Badenoch and Clark's 'Inspiring Inclusion in the Workplace' report also found that 45 per cent of people with a physical disability and 65 per cent of those with a mental disability did not feel that their workplace offered an inclusive environment.

As a result, 48 per cent have felt unable to stay at a particular company or to apply for a promotion, which suggests that workplace bias and unnecessary barriers could be halting career progression opportunities for people living with disabilities.

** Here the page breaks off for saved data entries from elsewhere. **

-- ==== Sys2Proof/Tests/Slice0.lean ====
section
/-! SUPPORT. Tests. Expected values come from 95_test_vectors.md, whose row each test names, or from the rule it names. The
theorems named witness_<Statement> show a state and operands that meet a statement's hypotheses. -/

namespace Sys2Proof.Tests

open Sys2Proof.Machine

/-! ### Small states -/

/-- The state after an operation on `s`. -/
def after (i : Instr) (s : State) : State := stateAfter s (exec i s)

/-- Reset with a queue. -/
def withQueue (slot : List Event) (head tail : Nat) : State := { State.reset with q := { slot, head, tail } }

/-- The full queue of V-EDGE E9. -/
def fullQueue : State := withQueue (List.replicate 5 .bitLow) 4 0

/-- Reset with one unread event. -/
def holding (e : Event) : State := withQueue [e, .bitLow, .bitLow, .bitLow, .bitLow] 1 0

/-- Bytes stored from index 0 on. -/
def fill (bytes : List Byte) : Memory := bytes.zipIdx.foldl (fun m b => m.write b.2 b.1) []

/-- Reset with a buffer of received bytes. -/
def received (bytes : List Byte) (armed : Bool) : State :=
  { State.reset with hb := { data := fill bytes, len := bytes.length, armed } }

/-- Reset with a count. -/
def counting (n : Nat) : State := { State.reset with pt := { count := n, run := true } }

/-- Reset with a decoder's tick and buffer. -/
def assembling (tick : BitVec 4) (buf : Command) : State := { State.reset with dec := { tick, buf, cmd := 0, fip := true } }

/-- Reset with a schedule. -/
def scheduled (ms : List Move) : State := { State.reset with sched := ms }

/-- An engine in the middle of a frame for 0x1A2 that the Dispatcher sends, in phase `k`. -/
def inFrame (k : BitVec 4) (half : Half) (count : Nat) : State :=
  { State.reset with
    tx := { active := true, mode := .frame, cmd := 0x1A2, phase := k, half := half
            d1 := threshold (phaseTicks Params.default k.toNat 0x1A2).1
            d2 := threshold (phaseTicks Params.default k.toNat 0x1A2).2, pin := half == .high }
    inputEn := false
    dsp := .inTx
    pt := { count := count, run := true }
    m.out := [.pin (half == .high) 0] }

/-- The bytes "0x01A2". -/
def command01A2 : List Byte := [0x30, 0x78, 0x30, 0x31, 0x41, 0x32]

/-! ### Well-formedness refuses what breaks a constraint of 00_scope.md R8 or an operand's bound -/

theorem test_default_wellFormed : Params.default.wellFormed = true := by decide

theorem test_queue_of_no_slot_refused :
    ({ Params.default with queueN := 0 }).queueOk = false ∧ ({ Params.default with queueN := 0 }).wellFormed = false := by
  decide

theorem test_threshold_above_capacity_refused :
    ({ Params.default with hbThreshold := 11 }).thresholdOk = false ∧
      ({ Params.default with hbThreshold := 11 }).wellFormed = false := by decide

theorem test_ticks_beyond_the_timer_refused :
    ({ Params.default with txTrlLow := 65536 }).ticksOk = false ∧
      ({ Params.default with txTrlLow := 65536 }).wellFormed = false := by decide

theorem test_wide_timer_refused :
    ({ Params.default with timerWidth := 17 }).widthOk = false ∧
      ({ Params.default with timerWidth := 17 }).wellFormed = false := by decide

theorem test_elapsed_beyond_the_timer_refused :
    (Instr.classify .rising 1024).wellFormed { Params.default with timerWidth := 10 } = false ∧
      (Instr.classify .rising 1023).wellFormed { Params.default with timerWidth := 10 } = true := by decide

/-! ### Decoding: words written out from 30_encoding.md R80 and R81 (V-OPREQ) -/

theorem test_decode_reserved :
    decode 0b0000_0001001000110100_0101011001111000#36 = .ok (.reserved 0x12345678) ∧
      decode 0x000000000 = .ok (.reserved 0) := by decide

theorem test_decode_classify :
    decode 0b0001_0000000000000001_0000000100101100#36 = .ok (.classify .rising 300) ∧
      decode 0x1000000C8 = .ok (.classify .falling 200) := by decide

theorem test_decode_edge :
    decode 0b0010_0000000000000000_0000000000000000#36 = .ok (.edge .falling) ∧
      decode 0x200010000 = .ok (.edge .rising) := by decide

theorem test_decode_beginFrame : decode 0b0011_0000000000000000_0000000000000000#36 = .ok .beginFrame := by decide

theorem test_decode_applyBit :
    decode 0b0100_0000000000000000_0000000000000001#36 = .ok (.applyBit true) ∧
      decode 0x400000000 = .ok (.applyBit false) := by decide

theorem test_decode_put :
    decode 0b0101_0000000000000000_0000000000000010#36 = .ok (.put .frameStart) ∧
      decode 0x500000003 = .ok (.put .uartCommandReady) ∧ decode 0x500000001 = .ok (.put .bitHigh) ∧
      decode 0x500000000 = .ok (.put .bitLow) := by decide

theorem test_decode_get : decode 0b0110_0000000000000000_0000000000000000#36 = .ok .get := by decide

theorem test_decode_empty : decode 0b0111_0000000000000000_0000000000000000#36 = .ok .empty := by decide

theorem test_decode_full : decode 0b1000_0000000000000000_0000000000000000#36 = .ok .full := by decide

theorem test_decode_qreset : decode 0b1001_0000000000000000_0000000000000000#36 = .ok .qreset := by decide

theorem test_decode_uartByte :
    decode 0b1010_0000000000000000_0000000001111000#36 = .ok (.uartByte 0x78) ∧
      decode 0xA000000FF = .ok (.uartByte 0xFF) := by decide

theorem test_decode_parseHex : decode 0b1011_0000000000000000_0000000000000000#36 = .ok .parseHex := by decide

theorem test_decode_transmit :
    decode 0b1100_0000000000000000_0000000110100010#36 = .ok (.transmit 0x1A2) ∧
      decode 0xC0000F1A2 = .ok (.transmit 0xF1A2) := by decide

theorem test_decode_outTick : decode 0b1101_0000000100101100_0000000110010000#36 = .ok (.outTick 300 400) := by decide

theorem test_decode_dispatch : decode 0b1110_0000000000000000_0000000000000000#36 = .ok .dispatch := by decide

theorem test_decode_timerTick : decode 0b1111_0000000000000000_0000000000000000#36 = .ok .timerTick := by decide

/-- The refused words of V-OPREQ, but for the two of OP 0x0. -/
theorem test_decode_refuses :
    ([0x100020064, 0x200000001, 0x300000001, 0x400000002, 0x500000004, 0x600010000, 0xA00000100, 0xC000101A2,
        0xF00000001] : List ReqWord).all (fun w => match decode w with | .ok _ => false | .error _ => true) = true := by
  decide

theorem test_table_word :
    decodeTableWord 40 0x10001012C = some (.classify .rising 300) ∧ decodeTableWord 40 0x1000000000 = none ∧
      decodeTableWord 40 0xF00000001 = none := by decide

/-- A table word is the very next thing a step runs. -/
theorem test_fetch_word :
    step (State.reset.withFetchWord 40 0xC000001A2) = exec (.transmit 0x1A2) State.reset := rfl

/-- No two rows of the opcode table have a word in common: where their masks overlap, their patterns differ. -/
theorem test_rows_disjoint :
    opcodeTable.Pairwise fun r r' => r.pattern &&& r'.mask ≠ r'.pattern &&& r.mask := by decide

/-! ### One step of each operation -/

/-- V-EXC X1. -/
theorem test_reserved :
    after (.reserved 0) State.reset = { State.reset with m.refused.illegalOp := true } := by decide

/-- V-CLS, the boundaries of the rising column. -/
theorem test_classify_rising :
    ([0, 200, 250, 251, 300, 349, 350, 65535] : List Word16).map
        (fun e => (after (.classify .rising e) State.reset).result) =
      [.invalid, .invalid, .invalid, .header, .header, .header, .invalid, .invalid].map
        (fun x => some (Result.symbol x)) := by decide

/-- V-CLS, the boundaries of the falling column. -/
theorem test_classify_falling :
    ([0, 50, 51, 149, 150, 151, 249, 250, 300, 65535] : List Word16).map
        (fun e => (after (.classify .falling e) State.reset).result) =
      [.invalid, .invalid, .bitZero, .bitZero, .invalid, .bitOne, .bitOne, .invalid, .invalid, .invalid].map
        (fun x => some (Result.symbol x)) := by decide

/-- V-EDGE E9. -/
theorem test_edge_overflow :
    (after (.edge .rising) { fullQueue with pt := { count := 300, run := true } }).q =
        { slot := [.bitLow, .bitLow, .bitLow, .bitLow, .frameStart], head := 0, tail := 1 } ∧
      (after (.edge .rising) { fullQueue with pt := { count := 300, run := true } }).m.out =
        [.drop .queueOverflow] := by decide

/-- V-EDGE E2 and E6. -/
theorem test_edge_noise_and_disabled :
    after (.edge .falling) (counting 300) = { counting 0 with m.out := [.drop .noise], timerCtl := [.reset] } ∧
      after (.edge .rising) { counting 300 with inputEn := false } = { counting 300 with inputEn := false } := by decide

/-- V-ASM A1. -/
theorem test_beginFrame :
    (after .beginFrame { State.reset with dec := { tick := 7, buf := 0xA00, cmd := 0x123, fip := false } }).dec =
      { tick := 0, buf := 0, cmd := 0x123, fip := false } := by decide

/-- V-ASM A2, A3 and A4. -/
theorem test_applyBit_counts :
    (after (.applyBit true) (assembling 0 0)).dec = { tick := 1, buf := 0, cmd := 0, fip := true } ∧
      (after (.applyBit true) (assembling 1 0)).dec = { tick := 2, buf := 0x800, cmd := 0, fip := true } ∧
      (after (.applyBit false) (assembling 6 0xFFF)).dec = { tick := 7, buf := 0xFBF, cmd := 0, fip := true } := by
  decide

/-- V-ASM A5 and A6. -/
theorem test_applyBit_materialises :
    after (.applyBit false) (assembling 12 0x1A2) =
        { State.reset with dec := { tick := 0, buf := 0x1A2, cmd := 0x1A2, fip := true }, result := some (.bool true) } ∧
      (after (.applyBit true) (assembling 12 0x1A2)).dec = { tick := 0, buf := 0x1A3, cmd := 0x1A3, fip := true } := by
  decide

/-- V-Q Q6. -/
theorem test_put_overwrites :
    (after (.put .frameStart) fullQueue).q =
        { slot := [.bitLow, .bitLow, .bitLow, .bitLow, .frameStart], head := 0, tail := 1 } ∧
      (after (.put .frameStart) fullQueue).m.out = [.drop .queueOverflow] := by decide

/-- 44_queue.md R201: six puts into four slots. -/
theorem test_put_six :
    let t := runInstrs (([.bitLow, .bitHigh, .frameStart, .uartCommandReady, .bitLow, .bitHigh] : List Event).map .put)
      State.reset
    unread t = [.frameStart, .uartCommandReady, .bitLow, .bitHigh] ∧ t.q.head = 1 ∧ t.q.tail = 2 := by decide

/-- V-Q Q10: the index wraps and the slot keeps its value. -/
theorem test_get_wraps :
    after .get (withQueue [.bitLow, .bitLow, .bitLow, .bitLow, .frameStart] 0 4) =
      { withQueue [.bitLow, .bitLow, .bitLow, .bitLow, .frameStart] 0 0 with result := some (.event .frameStart) } := by
  decide
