-- ==== Sys2Proof/Word.lean ====
section
/-! DEFINITION. The word types of the engine: what a register, a command word and its fields are. -/

namespace Sys2Proof

/-- The content of a stack register, a memory slot or the DATA bus: 128 bits (REG_BITS, rule R6). -/
abbrev Word := BitVec 128

/-- The command word on the CMD port: 32 bits (rules R70, R71). -/
abbrev CmdWord := BitVec 32

/-- One of the two 8-bit fields OP and ARG of a command word (rules R71, R72). -/
abbrev Field8 := BitVec 8

end Sys2Proof
end

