-- ==== Sys2Proof/Machine/Bitwise.lean ====
section
/-! DEFINITION. The bitwise commands AND, OR, XOR, NOT (42_bitwise.md). None of them raises an error or writes C or V
(decision D12). -/

namespace Sys2Proof.Machine

/-- The common shape of AND, OR and XOR (rule R150): the masked combination replaces X and the stack drops. -/
def applyBitwise (g : Word) (s : State) : State := replaceTop (maskTo s.ws.toNat g) s

/-- AND (rule R151). -/
def execAnd (s : State) : Host.Outcome State Fault Refusal :=
  commit s (.ok (applyBitwise (s.x &&& s.y) s))

/-- OR (rule R152). -/
def execOr (s : State) : Host.Outcome State Fault Refusal :=
  commit s (.ok (applyBitwise (s.x ||| s.y) s))

/-- XOR (rule R153). -/
def execXor (s : State) : Host.Outcome State Fault Refusal :=
  commit s (.ok (applyBitwise (s.x ^^^ s.y) s))

/-- NOT (rule R154): the complement of X within the word size, in place. -/
def execNot (s : State) : Host.Outcome State Fault Refusal :=
  commit s (.ok (setX (maskTo s.ws.toNat (~~~s.x)) s))

end Sys2Proof.Machine
end

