-- ==== Sys2Proof/Machine/Dispatch.lean ====
section
/-! DEFINITION. The dispatch: one arm per command of rule R74, each one call of the meaning of that command. -/

namespace Sys2Proof.Machine

/-- Execute one command on the state it is accepted in. -/
def exec (i : Instr) (s : State) : Host.Outcome State Fault Refusal :=
  match i with
  -- 40_stack.md
  | .push data => Sys2Proof.Machine.execPush data s
  | .enter => Sys2Proof.Machine.execEnter s
  | .drop => Sys2Proof.Machine.execDrop s
  | .swap => Sys2Proof.Machine.execSwap s
  | .roll => Sys2Proof.Machine.execRoll s
  -- 41_arithmetic.md
  | .add => Sys2Proof.Machine.execAdd s
  | .sub => Sys2Proof.Machine.execSub s
  | .mul => Sys2Proof.Machine.execMul s
  | .div => Sys2Proof.Machine.execDiv s
  -- 42_bitwise.md
  | .and => Sys2Proof.Machine.execAnd s
  | .or => Sys2Proof.Machine.execOr s
  | .xor => Sys2Proof.Machine.execXor s
  | .not => Sys2Proof.Machine.execNot s
  -- 43_shift_rotate.md
  | .sl => Sys2Proof.Machine.execSl s
  | .sr => Sys2Proof.Machine.execSr s
  | .asr => Sys2Proof.Machine.execAsr s
  | .rl => Sys2Proof.Machine.execRl s
  | .rr => Sys2Proof.Machine.execRr s
  | .sly => Sys2Proof.Machine.execSly s
  | .sry => Sys2Proof.Machine.execSry s
  | .asry => Sys2Proof.Machine.execAsry s
  | .rly => Sys2Proof.Machine.execRly s
  | .rry => Sys2Proof.Machine.execRry s
  -- 44_config.md
  | .setbase arg => Sys2Proof.Machine.execSetbase arg s
  | .setws arg => Sys2Proof.Machine.execSetws arg s
  -- 45_memory_ops.md
  | .sto arg => Sys2Proof.Machine.execSto arg s
  | .stov arg data => Sys2Proof.Machine.execStov arg data s
  | .rcl arg => Sys2Proof.Machine.execRcl arg s

end Sys2Proof.Machine
end

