theorem test_mul_exact_at_128 :
    shows (exec .mul (marked (st 128 0xFFFFFFFFFFFFFFFFFFFFFFFFFFFFFFFF 0xFFFFFFFFFFFFFFFFFFFFFFFFFFFFFFFF 0x33 0x44))) 1 0x33 0x44 0x44 true false false 0 = true := by decide

theorem test_div_is_unsigned :
    shows (exec .div (marked (st 8 0x80 0xFF 0x33 0x44))) 0 0x33 0x44 0x44 false false false 0 = true := by decide

/-- E4 and section 2.2: ERR = 1, the rest unchanged. -/
theorem test_div_by_zero :
    goesTo (exec .div (marked (st 8 5 0 0x33 0x44)))
      { marked (st 8 5 0 0x33 0x44) with err := 1, cmdDone := true } = true := by decide

/-! ### Bitwise logic (95_test_vectors.md section 2.3): the flags are kept -/

theorem test_and :
    shows (exec .and (marked (st 8 0xFF 0xAA 0x33 0x44))) 0xAA 0x33 0x44 0x44 true true false 0 = true := by decide

theorem test_or :
    shows (exec .or (marked (st 8 0xF0 0x0F 0x33 0x44))) 0xFF 0x33 0x44 0x44 true true false 0 = true := by decide

theorem test_xor :
    shows (exec .xor (marked (st 8 0xFF 0xAA 0x33 0x44))) 0x55 0x33 0x44 0x44 true true false 0 = true := by decide

theorem test_not :
    shows (exec .not (marked (st 8 0x0F 0x22 0x33 0x44))) 0xF0 0x22 0x33 0x44 true true false 0 = true := by decide

theorem test_not_at_128 :
    shows (exec .not (st 128 0 0 0 0)) 0xFFFFFFFFFFFFFFFFFFFFFFFFFFFFFFFF 0 0 0 false false false 0 = true := by decide

/-! ### Shifts and rotates (95_test_vectors.md section 2.4): the flags are kept -/

theorem test_sl :
    shows (exec .sl (marked (st 8 0x81 0x22 0x33 0x44))) 0x02 0x22 0x33 0x44 true true false 0 = true := by decide

theorem test_sr :
    shows (exec .sr (marked (st 8 0x81 0x22 0x33 0x44))) 0x40 0x22 0x33 0x44 true true false 0 = true := by decide

theorem test_asr :
    shows (exec .asr (marked (st 8 0x81 0x22 0x33 0x44))) 0xC0 0x22 0x33 0x44 true true false 0 = true := by decide

theorem test_asr_positive :
    shows (exec .asr (marked (st 8 0x7F 0x22 0x33 0x44))) 0x3F 0x22 0x33 0x44 true true false 0 = true := by decide

theorem test_rl :
    shows (exec .rl (marked (st 8 0x81 0x22 0x33 0x44))) 0x03 0x22 0x33 0x44 true true false 0 = true := by decide

theorem test_rl_at_128 :
    shows (exec .rl (marked (st 128 0x80000000000000000000000000000000 0x22 0x33 0x44))) 1 0x22 0x33 0x44 true true false 0 = true := by decide

theorem test_rr :
    shows (exec .rr (marked (st 8 0x81 0x22 0x33 0x44))) 0xC0 0x22 0x33 0x44 true true false 0 = true := by decide

theorem test_rr_at_one_bit :
    shows (exec .rr (st 1 1 0 0 0)) 1 0 0 0 false false false 0 = true := by decide

theorem test_sly :
    shows (exec .sly (marked (st 8 1 3 0x33 0x44))) 8 0x33 0x44 0x44 true true false 0 = true := by decide

theorem test_sly_saturates :
    shows (exec .sly (marked (st 8 0xFF 200 0x33 0x44))) 0 0x33 0x44 0x44 true true false 0 = true := by decide

theorem test_sry :
    shows (exec .sry (marked (st 8 0x80 7 0x33 0x44))) 1 0x33 0x44 0x44 true true false 0 = true := by decide

theorem test_sry_saturates :
    shows (exec .sry (marked (st 8 0x80 8 0x33 0x44))) 0 0x33 0x44 0x44 true true false 0 = true := by decide

theorem test_asry :
    shows (exec .asry (marked (st 8 0x80 3 0x33 0x44))) 0xF0 0x33 0x44 0x44 true true false 0 = true := by decide

theorem test_asry_saturates :
    shows (exec .asry (marked (st 128 0x80000000000000000000000000000000 1000 0x33 0x44))) 0xFFFFFFFFFFFFFFFFFFFFFFFFFFFFFFFF 0x33 0x44 0x44 true true false 0 = true := by decide

theorem test_rly :
    shows (exec .rly (marked (st 8 0x81 4 0x33 0x44))) 0x18 0x33 0x44 0x44 true true false 0 = true := by decide

theorem test_rly_modulo :
    shows (exec .rly (marked (st 8 0x81 9 0x33 0x44))) 3 0x33 0x44 0x44 true true false 0 = true := by decide

theorem test_rry :
    shows (exec .rry (marked (st 8 0x81 1 0x33 0x44))) 0xC0 0x33 0x44 0x44 true true false 0 = true := by decide

theorem test_rry_by_zero :
    shows (exec .rry (marked (st 8 0x81 0 0x33 0x44))) 0x81 0x33 0x44 0x44 true true false 0 = true := by decide

/-! ### Configuration (95_test_vectors.md section 2.5) -/

/-- The start state of section 2.5. -/
def wide : State := { flagged (st 16 0x1234 0xABCD 0x00FF 0x8000) with mem := [(0, 0xFF00)] }

theorem test_setbase :
    goesTo (exec (.setbase 16) wide) { wide with base := 16, r := false, err := 0, cmdDone := true } = true := by decide

theorem test_setbase_three :
    goesTo (exec (.setbase 3) (marked wide)) { marked wide with err := 4, cmdDone := true } = true := by decide

theorem test_setws_narrows :
    goesTo (exec (.setws 8) wide)
      { wide with x := 0x34, y := 0xCD, z := 0xFF, t := 0, mem := [], ws := 8, c := false, v := false, cmdDone := true } =
      true := by decide

theorem test_setws_129 :
    goesTo (exec (.setws 129) (marked wide)) { marked wide with err := 3, cmdDone := true } = true := by decide

/-! ### Memory commands (95_test_vectors.md section 2.6) -/

/-- The start states of section 2.6. -/
def slots : State := { st 8 0x2A 0x01 0x02 0x03 with mem := [(3, 0x2A)] }

theorem test_sto :
    goesTo (exec (.sto 15) slots) { slots with mem := [(3, 0x2A), (15, 0x2A)], cmdDone := true } = true := by decide

theorem test_sto_16 :
    goesTo (exec (.sto 16) (marked slots)) { marked slots with err := 2, cmdDone := true } = true := by decide

theorem test_stov_masks :
    goesTo (exec (.stov 15 0x1FF) slots) { slots with mem := [(3, 0x2A), (15, 0xFF)], cmdDone := true } = true := by decide

/-- DATA masked to 0 leaves slot 3 unlisted, which reads 0 (rules R202, R33). -/
theorem test_stov_zero_keeps_canonical_form :
    goesTo (exec (.stov 3 0x100) slots) { slots with mem := [], cmdDone := true } = true := by decide

theorem test_rcl_lifts :
    shows (exec (.rcl 3) { slots with x := 1, y := 2, z := 3, t := 4 }) 0x2A 1 2 3 false false false 0 = true := by decide

theorem test_rcl_replaces_under_mark :
    shows (exec (.rcl 3) { slots with x := 1, y := 2, z := 3, t := 4, r := true }) 0x2A 2 3 4 false false false 0 = true := by decide

/-! ### One step (30_encoding.md, 70_reset_and_hazards.md) -/

/-- Section 2.7: DIV with RSV not 0 and Y = 0 is IllegalCommand, and R stays 1. -/
theorem test_step_illegal_word_before_own_check :
    goesTo (step (given (marked (st 8 5 0 3 4)) 0x13000001 0)) { marked (st 8 5 0 3 4) with err := 5, cmdDone := true } =
      true := by decide

theorem test_step_success_clears_err :
    field State.err (step (given { st 8 1 2 3 4 with err := 5 } 0x04000000 0)) = some 0 := by decide

/-- R251. -/
theorem test_step_reset_abandons_command :
    goesTo (step { marked wide with host := [⟨0x10000000, 0, true, true⟩] }) State.reset = true := by decide

theorem test_step_waits :
    goesTo (step wide) wide = true ∧ goesTo (step { wide with host := [PortInput.idle] }) wide = true := by decide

Nicola Linkleter, president of professional staffing at Badenoch and Clark, commented: "We'd like to see more employers taking the initiative to remove barriers to disability in the workplace, developing attraction and retention strategies that capture an underrepresented talent pool and working with universities and recruitment consultancies to advise disabled students on how to interview confidently."

Occupational therapists could play an important role in working with employers to remove the barriers that are stopping physically disabled people and those with mental health issues from getting on in the workplace.

For example, these healthcare professionals can advise on making working environments more accessible and work with leadership teams to encourage them to think differently and focus on everything that disabled workers can do, rather than worrying about what they can't.

As Ms Linkleter highlighted, 16 per cent of UK adults have a disability, 15 per cent of whom have a degree, meaning employers could be missing out on some valuable talent if their unnecessary biases remain in place.